Exercise: Starting at the line with "does not have." and going on through the line with "nonzero : List Nat := []", reproduce each line in the records below exactly and nothing more.
○ ○ ○ ○ ○
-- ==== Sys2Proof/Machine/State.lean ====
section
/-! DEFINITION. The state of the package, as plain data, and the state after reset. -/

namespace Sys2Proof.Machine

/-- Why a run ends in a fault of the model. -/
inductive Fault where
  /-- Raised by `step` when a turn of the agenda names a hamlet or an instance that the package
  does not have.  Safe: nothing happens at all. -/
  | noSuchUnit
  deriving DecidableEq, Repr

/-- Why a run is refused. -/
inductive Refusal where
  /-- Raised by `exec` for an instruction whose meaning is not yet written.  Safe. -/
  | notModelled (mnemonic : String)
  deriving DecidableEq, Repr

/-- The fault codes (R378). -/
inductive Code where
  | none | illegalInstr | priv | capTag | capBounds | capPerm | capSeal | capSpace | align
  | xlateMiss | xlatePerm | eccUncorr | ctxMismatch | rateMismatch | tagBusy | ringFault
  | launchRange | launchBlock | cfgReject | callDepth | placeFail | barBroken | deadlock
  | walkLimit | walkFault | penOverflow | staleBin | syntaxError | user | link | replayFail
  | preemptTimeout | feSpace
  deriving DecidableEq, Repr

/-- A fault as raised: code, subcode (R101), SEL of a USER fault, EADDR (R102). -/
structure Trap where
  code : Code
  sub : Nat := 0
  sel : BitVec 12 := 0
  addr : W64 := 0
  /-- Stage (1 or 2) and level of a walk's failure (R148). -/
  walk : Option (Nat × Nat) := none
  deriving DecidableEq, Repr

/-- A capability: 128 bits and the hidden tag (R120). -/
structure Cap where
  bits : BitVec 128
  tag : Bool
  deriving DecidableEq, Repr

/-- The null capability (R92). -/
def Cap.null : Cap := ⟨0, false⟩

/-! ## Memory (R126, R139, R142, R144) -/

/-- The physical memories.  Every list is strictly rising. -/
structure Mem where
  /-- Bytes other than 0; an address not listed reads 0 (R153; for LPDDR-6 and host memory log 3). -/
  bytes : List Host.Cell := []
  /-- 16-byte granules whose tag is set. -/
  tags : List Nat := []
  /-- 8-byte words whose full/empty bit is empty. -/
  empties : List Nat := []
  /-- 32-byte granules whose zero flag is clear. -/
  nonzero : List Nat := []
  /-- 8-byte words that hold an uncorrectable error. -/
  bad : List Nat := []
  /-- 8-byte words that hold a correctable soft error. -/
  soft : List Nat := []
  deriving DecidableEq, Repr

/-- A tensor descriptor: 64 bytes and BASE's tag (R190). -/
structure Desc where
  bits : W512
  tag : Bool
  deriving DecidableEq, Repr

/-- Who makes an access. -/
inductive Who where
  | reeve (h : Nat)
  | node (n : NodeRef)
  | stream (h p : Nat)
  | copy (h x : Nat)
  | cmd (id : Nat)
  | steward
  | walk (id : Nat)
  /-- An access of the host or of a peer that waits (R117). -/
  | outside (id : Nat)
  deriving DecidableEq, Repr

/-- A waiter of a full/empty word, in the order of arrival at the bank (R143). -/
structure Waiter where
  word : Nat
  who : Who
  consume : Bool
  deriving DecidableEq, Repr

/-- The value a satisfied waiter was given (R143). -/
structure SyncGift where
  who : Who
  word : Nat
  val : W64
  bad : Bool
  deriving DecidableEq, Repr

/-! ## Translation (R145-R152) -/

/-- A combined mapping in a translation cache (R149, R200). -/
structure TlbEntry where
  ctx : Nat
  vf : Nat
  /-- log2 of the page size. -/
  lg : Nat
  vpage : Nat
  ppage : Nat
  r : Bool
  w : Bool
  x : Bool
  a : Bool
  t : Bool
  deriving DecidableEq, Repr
○ ○ ○ ○ ○
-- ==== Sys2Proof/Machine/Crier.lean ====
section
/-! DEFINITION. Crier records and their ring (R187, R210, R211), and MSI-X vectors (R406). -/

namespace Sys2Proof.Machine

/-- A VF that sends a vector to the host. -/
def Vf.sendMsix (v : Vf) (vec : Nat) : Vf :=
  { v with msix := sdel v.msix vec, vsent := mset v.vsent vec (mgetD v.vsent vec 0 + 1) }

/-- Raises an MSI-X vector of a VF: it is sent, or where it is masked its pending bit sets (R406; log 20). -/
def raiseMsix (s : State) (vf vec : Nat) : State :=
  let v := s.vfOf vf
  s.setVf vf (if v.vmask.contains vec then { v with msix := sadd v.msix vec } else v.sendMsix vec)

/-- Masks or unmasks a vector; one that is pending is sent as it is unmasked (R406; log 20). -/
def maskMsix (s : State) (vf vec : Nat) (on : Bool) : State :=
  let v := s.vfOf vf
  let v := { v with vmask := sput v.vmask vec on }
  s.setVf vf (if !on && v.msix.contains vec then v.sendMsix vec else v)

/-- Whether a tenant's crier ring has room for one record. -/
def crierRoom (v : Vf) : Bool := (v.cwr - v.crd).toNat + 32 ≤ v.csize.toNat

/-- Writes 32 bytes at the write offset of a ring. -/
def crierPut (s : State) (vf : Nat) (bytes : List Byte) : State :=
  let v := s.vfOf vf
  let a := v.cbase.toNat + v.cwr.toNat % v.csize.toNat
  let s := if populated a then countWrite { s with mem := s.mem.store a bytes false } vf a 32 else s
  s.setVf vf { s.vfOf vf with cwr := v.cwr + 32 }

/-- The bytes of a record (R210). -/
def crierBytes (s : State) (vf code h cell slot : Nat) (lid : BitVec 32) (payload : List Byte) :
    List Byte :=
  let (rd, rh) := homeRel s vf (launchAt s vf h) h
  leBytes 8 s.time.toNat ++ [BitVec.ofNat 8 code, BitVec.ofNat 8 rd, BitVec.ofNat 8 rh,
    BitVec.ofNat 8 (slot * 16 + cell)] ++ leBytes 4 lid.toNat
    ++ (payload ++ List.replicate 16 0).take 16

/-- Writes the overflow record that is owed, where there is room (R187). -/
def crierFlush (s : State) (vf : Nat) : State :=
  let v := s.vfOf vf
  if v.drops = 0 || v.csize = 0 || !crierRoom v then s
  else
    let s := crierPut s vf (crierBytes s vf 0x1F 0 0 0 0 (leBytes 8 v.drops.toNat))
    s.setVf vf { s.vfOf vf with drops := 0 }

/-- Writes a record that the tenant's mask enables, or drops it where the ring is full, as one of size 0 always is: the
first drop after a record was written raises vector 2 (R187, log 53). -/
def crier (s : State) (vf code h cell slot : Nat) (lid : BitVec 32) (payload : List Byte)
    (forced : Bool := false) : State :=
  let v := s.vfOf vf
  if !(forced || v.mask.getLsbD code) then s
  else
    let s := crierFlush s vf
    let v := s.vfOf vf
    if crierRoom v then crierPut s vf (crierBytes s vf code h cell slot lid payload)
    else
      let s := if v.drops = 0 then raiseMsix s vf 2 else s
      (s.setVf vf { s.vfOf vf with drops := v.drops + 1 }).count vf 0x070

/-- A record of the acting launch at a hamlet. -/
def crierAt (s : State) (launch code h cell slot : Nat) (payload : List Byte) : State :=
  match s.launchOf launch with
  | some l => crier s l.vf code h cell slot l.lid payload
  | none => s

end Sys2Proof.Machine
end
○ ○ ○ ○ ○
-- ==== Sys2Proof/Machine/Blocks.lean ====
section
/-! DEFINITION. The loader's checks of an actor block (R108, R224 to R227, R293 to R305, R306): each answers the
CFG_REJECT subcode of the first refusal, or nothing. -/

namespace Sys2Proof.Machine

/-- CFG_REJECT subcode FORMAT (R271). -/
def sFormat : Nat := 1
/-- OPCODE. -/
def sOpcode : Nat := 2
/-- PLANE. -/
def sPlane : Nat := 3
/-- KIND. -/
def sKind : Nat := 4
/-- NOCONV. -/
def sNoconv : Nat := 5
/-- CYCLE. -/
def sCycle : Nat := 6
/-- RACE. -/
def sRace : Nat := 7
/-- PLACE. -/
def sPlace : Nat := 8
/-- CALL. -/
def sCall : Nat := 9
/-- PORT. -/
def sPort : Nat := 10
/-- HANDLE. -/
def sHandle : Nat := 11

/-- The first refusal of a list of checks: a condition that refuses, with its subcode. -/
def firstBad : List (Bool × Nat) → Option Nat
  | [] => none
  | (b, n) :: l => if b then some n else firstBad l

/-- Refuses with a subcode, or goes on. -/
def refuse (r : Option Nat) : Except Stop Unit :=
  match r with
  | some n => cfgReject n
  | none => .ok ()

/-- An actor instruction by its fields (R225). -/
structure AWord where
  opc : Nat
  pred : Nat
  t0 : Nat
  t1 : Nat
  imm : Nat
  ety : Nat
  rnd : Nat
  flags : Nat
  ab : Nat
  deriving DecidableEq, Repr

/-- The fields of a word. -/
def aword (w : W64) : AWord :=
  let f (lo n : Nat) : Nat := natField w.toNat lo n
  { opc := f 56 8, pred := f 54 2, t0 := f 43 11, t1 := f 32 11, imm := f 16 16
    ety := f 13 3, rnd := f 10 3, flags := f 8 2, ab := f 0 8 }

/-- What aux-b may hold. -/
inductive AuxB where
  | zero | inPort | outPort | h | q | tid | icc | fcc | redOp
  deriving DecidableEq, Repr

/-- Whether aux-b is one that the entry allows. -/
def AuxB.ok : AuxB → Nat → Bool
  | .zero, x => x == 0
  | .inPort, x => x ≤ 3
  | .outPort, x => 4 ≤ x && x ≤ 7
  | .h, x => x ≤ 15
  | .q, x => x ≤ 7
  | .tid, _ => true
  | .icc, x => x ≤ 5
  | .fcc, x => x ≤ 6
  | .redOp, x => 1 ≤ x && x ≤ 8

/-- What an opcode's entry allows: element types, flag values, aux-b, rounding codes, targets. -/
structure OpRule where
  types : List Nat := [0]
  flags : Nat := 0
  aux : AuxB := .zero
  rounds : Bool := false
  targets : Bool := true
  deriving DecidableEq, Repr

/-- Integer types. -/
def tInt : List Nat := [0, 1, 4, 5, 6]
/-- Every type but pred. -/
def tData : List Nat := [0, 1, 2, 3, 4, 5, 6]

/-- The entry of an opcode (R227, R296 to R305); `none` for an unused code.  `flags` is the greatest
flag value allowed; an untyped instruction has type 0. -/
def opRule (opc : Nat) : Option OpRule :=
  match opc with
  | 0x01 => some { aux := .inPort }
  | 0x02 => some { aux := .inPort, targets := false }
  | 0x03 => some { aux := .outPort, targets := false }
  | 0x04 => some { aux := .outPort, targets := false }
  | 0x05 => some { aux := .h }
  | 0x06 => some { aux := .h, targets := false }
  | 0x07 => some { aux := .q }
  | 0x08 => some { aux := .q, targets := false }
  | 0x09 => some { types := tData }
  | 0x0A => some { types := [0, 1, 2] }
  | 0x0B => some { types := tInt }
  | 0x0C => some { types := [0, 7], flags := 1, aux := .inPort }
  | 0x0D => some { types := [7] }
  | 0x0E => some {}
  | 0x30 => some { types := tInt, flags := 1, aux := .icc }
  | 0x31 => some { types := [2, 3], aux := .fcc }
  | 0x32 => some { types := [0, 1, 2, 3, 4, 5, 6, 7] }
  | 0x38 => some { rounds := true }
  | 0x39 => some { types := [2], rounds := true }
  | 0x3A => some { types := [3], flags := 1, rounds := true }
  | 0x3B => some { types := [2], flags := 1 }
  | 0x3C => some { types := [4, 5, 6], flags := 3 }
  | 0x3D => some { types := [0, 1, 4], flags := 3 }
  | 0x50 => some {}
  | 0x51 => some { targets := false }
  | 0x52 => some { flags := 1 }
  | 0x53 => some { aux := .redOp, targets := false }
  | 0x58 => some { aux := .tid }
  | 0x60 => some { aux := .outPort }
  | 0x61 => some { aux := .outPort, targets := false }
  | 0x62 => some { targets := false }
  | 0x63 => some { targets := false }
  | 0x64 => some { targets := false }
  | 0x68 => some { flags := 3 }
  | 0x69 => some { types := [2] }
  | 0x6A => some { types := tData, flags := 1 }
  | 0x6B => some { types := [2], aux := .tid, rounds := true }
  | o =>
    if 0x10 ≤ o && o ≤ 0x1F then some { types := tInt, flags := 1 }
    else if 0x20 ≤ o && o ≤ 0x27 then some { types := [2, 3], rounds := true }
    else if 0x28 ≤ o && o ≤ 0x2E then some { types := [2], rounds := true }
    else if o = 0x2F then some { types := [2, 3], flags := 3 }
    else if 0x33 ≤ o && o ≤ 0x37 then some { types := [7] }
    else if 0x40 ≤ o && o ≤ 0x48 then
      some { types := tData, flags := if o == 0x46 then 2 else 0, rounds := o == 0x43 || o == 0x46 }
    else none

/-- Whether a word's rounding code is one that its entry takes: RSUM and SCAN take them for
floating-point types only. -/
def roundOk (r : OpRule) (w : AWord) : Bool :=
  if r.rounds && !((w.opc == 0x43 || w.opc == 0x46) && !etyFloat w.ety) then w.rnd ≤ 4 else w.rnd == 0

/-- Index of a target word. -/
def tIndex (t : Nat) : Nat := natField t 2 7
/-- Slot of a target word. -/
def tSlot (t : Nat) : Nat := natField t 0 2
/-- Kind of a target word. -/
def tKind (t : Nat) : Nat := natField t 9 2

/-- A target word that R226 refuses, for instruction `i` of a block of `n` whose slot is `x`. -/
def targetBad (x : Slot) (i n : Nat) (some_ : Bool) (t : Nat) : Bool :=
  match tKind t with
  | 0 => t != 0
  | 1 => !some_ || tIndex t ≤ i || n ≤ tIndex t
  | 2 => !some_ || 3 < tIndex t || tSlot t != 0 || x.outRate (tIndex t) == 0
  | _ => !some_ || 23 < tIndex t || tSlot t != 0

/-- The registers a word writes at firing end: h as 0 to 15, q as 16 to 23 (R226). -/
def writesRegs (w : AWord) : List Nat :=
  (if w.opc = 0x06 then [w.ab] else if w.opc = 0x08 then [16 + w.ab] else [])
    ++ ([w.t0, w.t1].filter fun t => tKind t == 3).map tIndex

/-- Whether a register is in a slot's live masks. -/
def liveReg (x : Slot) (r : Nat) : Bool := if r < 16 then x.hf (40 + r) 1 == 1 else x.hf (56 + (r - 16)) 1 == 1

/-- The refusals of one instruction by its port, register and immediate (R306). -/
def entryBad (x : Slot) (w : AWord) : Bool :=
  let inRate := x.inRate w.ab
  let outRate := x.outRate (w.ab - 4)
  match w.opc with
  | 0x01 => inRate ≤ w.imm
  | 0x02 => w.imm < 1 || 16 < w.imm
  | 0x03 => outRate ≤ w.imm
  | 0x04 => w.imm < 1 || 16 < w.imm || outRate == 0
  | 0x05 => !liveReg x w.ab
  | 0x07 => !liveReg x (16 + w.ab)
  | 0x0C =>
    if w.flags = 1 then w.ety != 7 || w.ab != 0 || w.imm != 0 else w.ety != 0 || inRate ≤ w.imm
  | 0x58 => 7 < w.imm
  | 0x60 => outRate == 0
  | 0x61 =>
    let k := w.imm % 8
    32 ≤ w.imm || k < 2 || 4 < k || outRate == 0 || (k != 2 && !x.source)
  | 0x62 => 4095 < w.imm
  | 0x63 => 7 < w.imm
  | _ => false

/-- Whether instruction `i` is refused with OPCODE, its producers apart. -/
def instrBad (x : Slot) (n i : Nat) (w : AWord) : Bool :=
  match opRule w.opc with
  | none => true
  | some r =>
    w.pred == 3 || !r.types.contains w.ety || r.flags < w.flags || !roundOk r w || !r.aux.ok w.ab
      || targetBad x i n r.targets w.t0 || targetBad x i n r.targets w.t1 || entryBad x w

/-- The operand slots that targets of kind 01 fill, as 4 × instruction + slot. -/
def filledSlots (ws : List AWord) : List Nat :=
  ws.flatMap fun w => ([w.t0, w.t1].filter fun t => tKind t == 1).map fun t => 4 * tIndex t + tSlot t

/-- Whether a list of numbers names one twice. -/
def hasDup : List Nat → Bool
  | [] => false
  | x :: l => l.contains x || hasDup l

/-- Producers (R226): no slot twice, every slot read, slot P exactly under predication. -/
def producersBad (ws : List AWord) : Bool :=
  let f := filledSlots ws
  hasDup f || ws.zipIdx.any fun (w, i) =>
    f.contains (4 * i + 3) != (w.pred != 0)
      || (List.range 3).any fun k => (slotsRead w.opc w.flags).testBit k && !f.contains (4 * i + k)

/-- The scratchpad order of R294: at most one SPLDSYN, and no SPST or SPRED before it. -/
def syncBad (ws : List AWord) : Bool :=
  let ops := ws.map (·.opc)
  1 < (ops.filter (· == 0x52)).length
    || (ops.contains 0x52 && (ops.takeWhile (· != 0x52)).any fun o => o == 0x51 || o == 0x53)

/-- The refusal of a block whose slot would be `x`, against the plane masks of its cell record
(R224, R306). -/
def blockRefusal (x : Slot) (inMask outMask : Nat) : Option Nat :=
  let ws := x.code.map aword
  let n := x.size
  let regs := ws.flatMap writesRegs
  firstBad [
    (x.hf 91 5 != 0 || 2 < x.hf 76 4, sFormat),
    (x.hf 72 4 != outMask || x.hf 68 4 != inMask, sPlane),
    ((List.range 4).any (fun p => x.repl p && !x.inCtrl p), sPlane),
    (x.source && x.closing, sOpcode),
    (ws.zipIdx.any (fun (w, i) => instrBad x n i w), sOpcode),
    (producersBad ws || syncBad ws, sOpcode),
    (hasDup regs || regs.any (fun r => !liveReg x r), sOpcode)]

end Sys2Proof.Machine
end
○ ○ ○ ○ ○
Expected answer:
  does not have.  Safe: nothing happens at all. -/
  | noSuchUnit
  deriving DecidableEq, Repr

/-- Why a run is refused. -/
inductive Refusal where
  /-- Raised by `exec` for an instruction whose meaning is not yet written.  Safe. -/
  | notModelled (mnemonic : String)
  deriving DecidableEq, Repr

/-- The fault codes (R378). -/
inductive Code where
  | none | illegalInstr | priv | capTag | capBounds | capPerm | capSeal | capSpace | align
  | xlateMiss | xlatePerm | eccUncorr | ctxMismatch | rateMismatch | tagBusy | ringFault
  | launchRange | launchBlock | cfgReject | callDepth | placeFail | barBroken | deadlock
  | walkLimit | walkFault | penOverflow | staleBin | syntaxError | user | link | replayFail
  | preemptTimeout | feSpace
  deriving DecidableEq, Repr

/-- A fault as raised: code, subcode (R101), SEL of a USER fault, EADDR (R102). -/
structure Trap where
  code : Code
  sub : Nat := 0
  sel : BitVec 12 := 0
  addr : W64 := 0
  /-- Stage (1 or 2) and level of a walk's failure (R148). -/
  walk : Option (Nat × Nat) := none
  deriving DecidableEq, Repr

/-- A capability: 128 bits and the hidden tag (R120). -/
structure Cap where
  bits : BitVec 128
  tag : Bool
  deriving DecidableEq, Repr

/-- The null capability (R92). -/
def Cap.null : Cap := ⟨0, false⟩

/-! ## Memory (R126, R139, R142, R144) -/

/-- The physical memories.  Every list is strictly rising. -/
structure Mem where
  /-- Bytes other than 0; an address not listed reads 0 (R153; for LPDDR-6 and host memory log 3). -/
  bytes : List Host.Cell := []
  /-- 16-byte granules whose tag is set. -/
  tags : List Nat := []
  /-- 8-byte words whose full/empty bit is empty. -/
  empties : List Nat := []
  /-- 32-byte granules whose zero flag is clear. -/
  nonzero : List Nat := []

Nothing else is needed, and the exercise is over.